Sixteen T1 to T2 breast cancer female patients were evaluated (mean age, 62 years) with preoperative lymphoscintigraphy, acquired 30 minutes after intradermal injection of 60 to 70 MBq (1.6-1.9 mCi) of (99m)Tc-nanocolloids in saline volumes of 0.1 to 0.2 mL. Surgery took place the day after (18-20 hours after tracer injection). For intraoperative sentinel lymph node localization, a traditional γ-probe was used by the surgeon. Moreover, a portable imaging γ-camera was used by the nuclear physician who was present in the operating room.

RESULTS

The portable imaging γ-camera showed very high spatial resolution (2.4 mm) in the 4.4 × 4.4 cm(2) FOV, with a good sensitivity of 180 cps/MBq at a Plexiglas depth of 1 cm. In 11 patients, lymphoscintigraphy, γ-probe, and imaging γ-camera depicted the same number of radioactive lymph nodes (17 nodes; 5 of which were metastatic and detected in 6 different patients). In 6 patients, the portable imaging γ-camera detected 1 node more than lymphoscintigraphy (in total, 5 nodes more), one of which was metastatic (the only one metastatic in that patient).

CONCLUSIONS

Our preliminary results showed that a portable high-resolution hand-held imaging γ-camera is a feasible, not time-consuming, noninvasive procedure in intraoperative sentinel node localization, offering extra confidence to the surgeon.

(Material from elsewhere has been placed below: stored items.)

-- ==== Sys2Proof/Config.lean ====
section
/-! DEFINITION. The free values of the model: constants without a body, so that no proof can see what they are. Every one
is named in the assumption log; a statement about one holds for every value it could have. -/
namespace Sys2Proof.Config

/-- A fresh natural number for each value of the free counter of State: the value the spec leaves undefined. -/
opaque freeNat : Nat → Nat

/-- Sign and payload of the NaN that an invalid binary32 or binary64 operation delivers, which IEEE 754 leaves open. -/
opaque nanBits : Nat

/-- Whether the tick increment of R81, not a whole number of hidden units, is rounded up at this tick. -/
opaque tickUp : Nat → Bool

/-- clockIdentity of the module's own clock (R95, R99), fixed for the module. -/
opaque clockId : Nat

/-- Delay-table entry of a code in a line not yet calibrated since the module started, in units of 2^-16 ns. -/
opaque tdcRaw : Nat → Int

/-- The MAC address that M0 takes before the first commit (R442). -/
opaque factoryMac : Nat

/-- Octets of a frame that the module forms itself, from the destination address to the frame check sequence, by what it
carries and how many members it has: the encodings are those of the named standards, which the spec does not restate. -/
opaque encLen : Nat → Nat → Nat

/-- Octets of the encoded PDU of a publication's frame (R275) by what it carries: SV or GOOSE, ASDUs, whether it has a security
extension, its members by type and width, and the lengths of its identifier strings. -/
opaque pduLen : List Nat → Nat

/-- The tag of a security extension by algorithm, key and the frame as numbered (R287): those of IEC 62351-6, not restated. -/
opaque authTag : Nat → Octets → Body → Nat

/-- CRC-32C of the encoded allData of a GOOSE frame (R375); the encoding is that of IEC 61850-8-1. -/
opaque contentCrc : List GooseVal → Nat

/-- An analogue channel of a COMTRADE .cfg file (R317): `milli` a in thousandths. -/
structure CfgAnalogue where
  chId : Octets
  ph : Octets
  ccbm : Octets
  volt : Bool
  milli : Nat
  b : Int
  skew : Int
  min : Int
  max : Int
  primary : Nat
  secondary : Nat
  ps : Char
  deriving DecidableEq, Repr

/-- A digital channel of a COMTRADE .cfg file (R317). -/
structure CfgDigital where
  chId : Octets
  ph : Octets
  ccbm : Octets
  y : Nat
  deriving DecidableEq, Repr

/-- The fields of a COMTRADE .cfg file as R317 sets them: `samp` as a quotient, the two times as UTC in µs, `binary32` the file type. -/
structure ComtradeCfg where
  station : Octets
  recDev : Octets
  revYear : Nat
  analogue : List CfgAnalogue
  digital : List CfgDigital
  lf : Nat
  nrates : Nat
  samp : Nat × Nat
  endsamp : Nat
  first : Int
  trigger : Int
  binary32 : Bool
  timemult : Nat
  timeCode : Int
  localCode : Int
  tmqCode : Nat
  leapsec : Nat
  deriving DecidableEq, Repr

/-- Octets of a COMTRADE .cfg file (R317) by its fields: their text is that of IEEE C37.111, not restated. -/
opaque comtradeCfg : ComtradeCfg → Octets

/-- What a frame carries after a Weevil PAYLOAD rule changed its octets (R129), read by the standards' decoders. -/
opaque parseBody : Octets → Body

/-- SHA-384 of a string of octets as a number of 48 octets, octet 0 lowest: the standard's function, not restated by the
spec (R412, R423). -/
opaque sha384 : List Nat → Nat

/-- HKDF-Extract under SHA-384 from the salt and the input key (R410). -/
opaque hkdfExtract : String → Nat → Nat

/-- HKDF-Expand under SHA-384 from the key, the label and the octets that make its info (R412, R415). -/
opaque hkdf : Nat → String → List Nat → Nat

/-- The public point (97 octets as one number) of a P-384 private key (R412). -/
opaque ecPublic : Nat → Nat

/-- The deterministic ECDSA P-384 signature of octets under a key (R427). -/
opaque ecSign : Nat → List Nat → Nat

/-- Whether a signature verifies under a public key (R427). -/
opaque ecVerify : Nat → List Nat → Nat → Bool

/-- The ECDH P-384 shared value of a private key and a peer public key (R435). -/
opaque ecdh : Nat → Nat → Nat

/-- The helper syndrome of each PUF block, fused at manufacture (R410). -/
opaque pufHelper : Nat → Nat

/-- The check value of the helper data, fused at manufacture (R410). -/
opaque pufCheck : Nat

/-- The syndrome of a 255-bit word under the BCH(255, 131) code, whose generator the spec does not give (R410). -/
opaque bchSyndrome : Nat → Nat

/-- The 131 secret bits of a corrected 255-bit block: which they are the spec does not say (R410). -/
opaque bchSecret : Nat → Nat

/-- The key, derived from ROOT, of the HMAC that each anchor record carries (R428): the spec does not give its derivation. -/
opaque anchorKey : Nat → Nat

/-- HMAC-SHA384 of octets under a key (R428). -/
opaque hmac384 : Nat → List Nat → Nat

/-- What a record of the Dome store holds of the keys of its node: AES-256-GCM under the node's wrapping key (R415). -/
opaque gcmSeal : Nat → List Nat → List Nat

/-- The key blob of a format (0 or 1) under a TRANSPORT node's key with an initial vector, over the keys it carries (R420): its
layout is not given. -/
opaque sealKeys : Nat → Nat → List Nat → List KeyBlob → List Nat

/-- The public key of node 3, Otval's debug anchor, written at manufacture (R414). -/
opaque otvalAnchor : Nat

/-- The firmware digests with which MS0 to MS3 are extended (R423). -/
opaque firmwareDigest : Nat → Nat

/-- The digest with which MS6 and MS7 record a destruction of node 2, an ANCHOR_SET or a change of the Weevil (R423), from the
slot and what the event names: the spec does not say over what it is taken. -/
opaque eventDigest : Nat → List Nat → Nat

/-- Otval's certificate for the device identity key (R412). -/
opaque dikCert : Octets

/-- Version of the Turret firmware: major, minor, patch, build, one octet each (R445). -/
opaque tmcVersion : Nat

/-- Gauge coefficients of R467, fused for each gauge at manufacture: kv in units of 0.001 ps/mV. -/
opaque gaugeKv : Nat → Int

/-- Gauge coefficients of R467: kt in units of 0.001 ps/°C. -/
opaque gaugeKt : Nat → Int

/-- VCORE_INIT, the factory value of the adaptive supply in mV (R470). -/
opaque vcoreInit : Nat

/-- Coefficient a as binary32 bits where no one line fits a gauge's stored values best (R469). -/
opaque fitA : List (Nat × Int) → BitVec 32

/-- Coefficient b as binary32 bits where no one line fits a gauge's stored values best (R469). -/
opaque fitB : List (Nat × Int) → BitVec 32

/-- The day on which a gauge's margin runs out, or none for no projection, where no one line fits its stored values best (R469). -/
opaque fitDay : Nat → List (Nat × Int) → Option Nat

end Sys2Proof.Config
end

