/-- Why a command has no meaning. -/
inductive Refusal
  /-- The command has no meaning in the model yet; raised by an arm of `exec`; safe. -/
  | notModelled (mnemonic : String)
  deriving DecidableEq, Repr

/-- The response to the last access on the fabric (R9, R28): nothing asked yet, data, a write taken, or a bus error. -/
inductive BusResp
  | idle
  | data (v : Nat)
  | done
  | error
  | virtualInstruction
  deriving DecidableEq, Repr

/-- The supply states of R62. -/
inductive SupplyMode | normal | rideThrough | reset
  deriving DecidableEq, Repr

/-- A Belfry entry before it is written (R475, R476). -/
structure BelEntry where
  kind : Nat
  code : Nat
  source : Nat
  payload : List Nat
  time : Nat
  opSec : Nat
  cycles : Nat
  bundle : Nat
  deriving DecidableEq, Repr

/-- Supplies, rails, straps and low-speed pins (R42 to R64, R77). Voltages in mV; `started` counts the rails the
sequencer has started and `rails` those it has brought into regulation, in the order VCORE, VIO, VANA; bit r of `railsOk` is
whether rail r was in regulation when last measured; `vioSince` is the moment VIO_CAR came into range, `vioEver` whether it has been since MOD_PWROK last rose, `vioStop` from a fault of R58 to the next reset; `rideEnd` the end
of the running return timer, 0 where none runs, and `rideDue` the end of the 250 ms of R62; `downAt` 2 ms after a reset of R64 started with rails up; `iosel` and `pairsel` are the sampled straps,
`strapped` whether they have been sampled in this cold reset, `strapLow` whether VBUS has been below 9.0 V in it; `released` once
MOD_RST_OUT_N has risen; `dbgEn` and `dbgSel` the levels of DBG_EN and DBG_SEL; `ppsHigh` while a pulse of PPS_OUT runs; `warmFrom` while the start-up under way follows a warm reset; `rootPending` the cause of the cold reset
that a root-fault response is to start, 0 where none. -/
structure Supply where
  vbus : Nat := 0
  feedA : Nat := 0
  feedB : Nat := 0
  vioCar : Nat := 0
  vkeepLow : Bool := false
  vioEver : Bool := false
  vioDriven : Bool := false
  vioStop : Bool := false
  vioSince : Time := 0
  started : Nat := 0
  rails : Nat := 0
  railsOk : Nat := 0
  mode : SupplyMode := .reset
  rideMin : Nat := 0
  rideStart : Time := 0
  rideEnd : Time := 0
  rideDue : Time := 0
  downAt : Option Time := none
  carRstLow : Bool := false
  pinIosel : Bool := true
  pinPairsel : Bool := false
  iosel : Bool := false
  pairsel : Bool := false
  strapped : Bool := false
  strapLow : Bool := true
  dbgEn : Bool := false
  dbgSel : Bool := false
  pwrok : Bool := false
  released : Bool := false
  ppsHigh : Bool := false
  inCold : Bool := true
  warmFrom : Bool := false
  rootPending : Nat := 0
  dieHot : Bool := false
  vcore : Nat := 0
  coresUp : Bool := false
  deriving DecidableEq, Repr

/-- The Keep domain beside PHM.FAULT, PRC.EPOCH and PHM.KEEP_CNT, which are register fields (R24, R83, R478): the
real-time fallback as a GT96 second and a Keep tick with the module time at which it stood so, the staged Belfry
entries, and `lost` from a Keep reset to the KEEP_LOST record of the start-up after it, which carries `lostOp` and `lostCycles`. -/
structure Keep where
  fallSec : Nat := 0
  fallTick : Nat := 0
  fallAt : Time := 0
  lost : Bool := true
  lostOp : Nat := 0
  lostCycles : Nat := 0
  staged : List BelEntry := []
  dropped : Nat := 0
  deriving DecidableEq, Repr

/-- The carrier I/O bus controller beyond its registers (R70 to R74). -/
structure Qbc where
  running : Bool := false
  stopped : Bool := false
  waiting : Bool := false
  sentAny : Bool := false
  outWord : Nat := 0
  lastDo : Nat := 0
  refSeq : Option Nat := none
  badRun : Nat := 0
  goodRun : Nat := 0
  cand : Tbl Nat := []
  deriving DecidableEq, Repr

/-- One delay line of a TDC channel (R87 to R89); `redo` a calibration discarded in ride-through, to begin again; `calAt` and `calTemp`
the end of its last calibration and the die temperature then. -/
structure TdcLine where
  table : Tbl Int := []
  failed : Bool := false
  calibrating : Bool := false
  redo : Bool := false
  calAt : Option Time := none
  calTemp : Int := 0
  deriving DecidableEq, Repr

/-- One TDC channel: its two lines and the one in service (R87). -/
structure Tdc where
  line0 : TdcLine := {}
  line1 : TdcLine := {}
  inService : Nat := 0
  deriving DecidableEq, Repr

/-- A qualified foreign master (R91, R94): its last Announce with the moment it came, and the moment at which four Sync intervals
have passed since its last Sync. -/
structure FMaster where
  ann : PtpAnnounce
  at_ : Time
  due : Option Time
  deriving DecidableEq, Repr

/-- The timebase beyond its registers (R81 to R98). `t48` is module time with its hidden bits, in units of 2^-48 ns;
`delays` the peer-delay measurements of each port, newest first, and `discards` those discarded in a row; `rates` the rate
adjustments of the last 64 s with the times they were set, newest first, and `loadedAt` when the counter was loaded; `masterAt`
the moment from which no qualified master has been heard; `lostClass` the class of the lost master, `holdAcc` and `holdFrom` the
count towards HOLD_SPEC since, stopped and running, and `holdDone` whether it has passed; `pendSync` and `resps` the two-step
messages that wait for their follow-up, with their receive times; `reqs` the transmit times of Pdelay_Req frames by port with
their sequence numbers; `txAt` by message kind when the last one was sent; `ppsAt` the rise of the last PPS_OUT pulse. -/
structure Tbu where
  t48 : Nat := 0
  acc : Int := 0
  delays : Tbl (List Int) := []
  discards : Tbl Nat := []
  fineRun : Nat := 0
  coarseRun : Nat := 0
  firstOffset : Bool := true
  rates : List (Time × Int) := []
  loadedAt : Time := 0
  masterAt : Time := 0
  lostClass : Nat := 255
  holdAcc : Time := 0
  holdFrom : Option Time := none
  holdDone : Bool := false
  masters : List FMaster := []
  master : Option PtpAnnounce := none
  pendSync : Option (PtpSync × Time) := none
  reqs : List (Nat × Nat × Time) := []
  resps : List (PtpPdelay × Time) := []
  txAt : Tbl Time := []
  reqSeq : Nat := 0
  syncSeq : Nat := 0
  annSeq : Nat := 0
  ppsLast : Option Time := none
  ppsAt : Time := 0
  tdc : Tbl Tdc := []
  deriving DecidableEq, Repr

In our hands, it was a very useful auxiliary imaging tool especially in the identification of nodes located deep in the axilla, which are difficult to detect at the preoperative lymphoscintigraphy. Additional multicenter studies involving a greater number of patients are necessary to confirm these promising data.

摘要

目的

本研究旨在评估一种新型术中便携式高分辨率成像γ相机在 T1 至 T2 期乳腺癌患者前哨淋巴结定位中的可行性和潜在用途。

方法

评估了 16 名 T1 至 T2 期乳腺癌女性患者(平均年龄 62 岁),在皮内注射 60 至 70MBq(1.6-1.9mCi)的(99m)Tc-纳米胶体后 30 分钟进行术前淋巴闪烁显像,注射后第 18-20 小时(即第二天)进行手术。术中使用传统γ探头进行前哨淋巴结定位,由核医学医师使用便携式成像γ相机进行定位,核医学医师在手术室现场。

结果

便携式成像γ相机在 4.4×4.4cm2 FOV 中显示出非常高的空间分辨率(2.4mm),在 1cm 的 plexiglas 深度时具有良好的灵敏度,为 180cps/MBq。在 11 名患者中,淋巴闪烁显像、γ探头和成像γ相机都显示了相同数量的放射性淋巴结(17 个;其中 5 个在 6 名不同患者中转移)。在 6 名患者中,便携式成像γ相机比淋巴闪烁显像多检测到 1 个淋巴结(总共多检测到 5 个淋巴结),其中 1 个淋巴结为转移性(仅在该患者中转移)。

结论

我们的初步结果表明,便携式高分辨率手持式成像γ相机是一种可行的、非耗时的、非侵入性的术中前哨淋巴结定位方法,为外科医生提供了额外的信心。在我们手中,它是一种非常有用的辅助成像工具,特别是在识别腋窝深部难以在术前淋巴闪烁显像中检测到的淋巴结方面。需要进行更多多中心研究,纳入更多患者,以证实这些有前途的数据。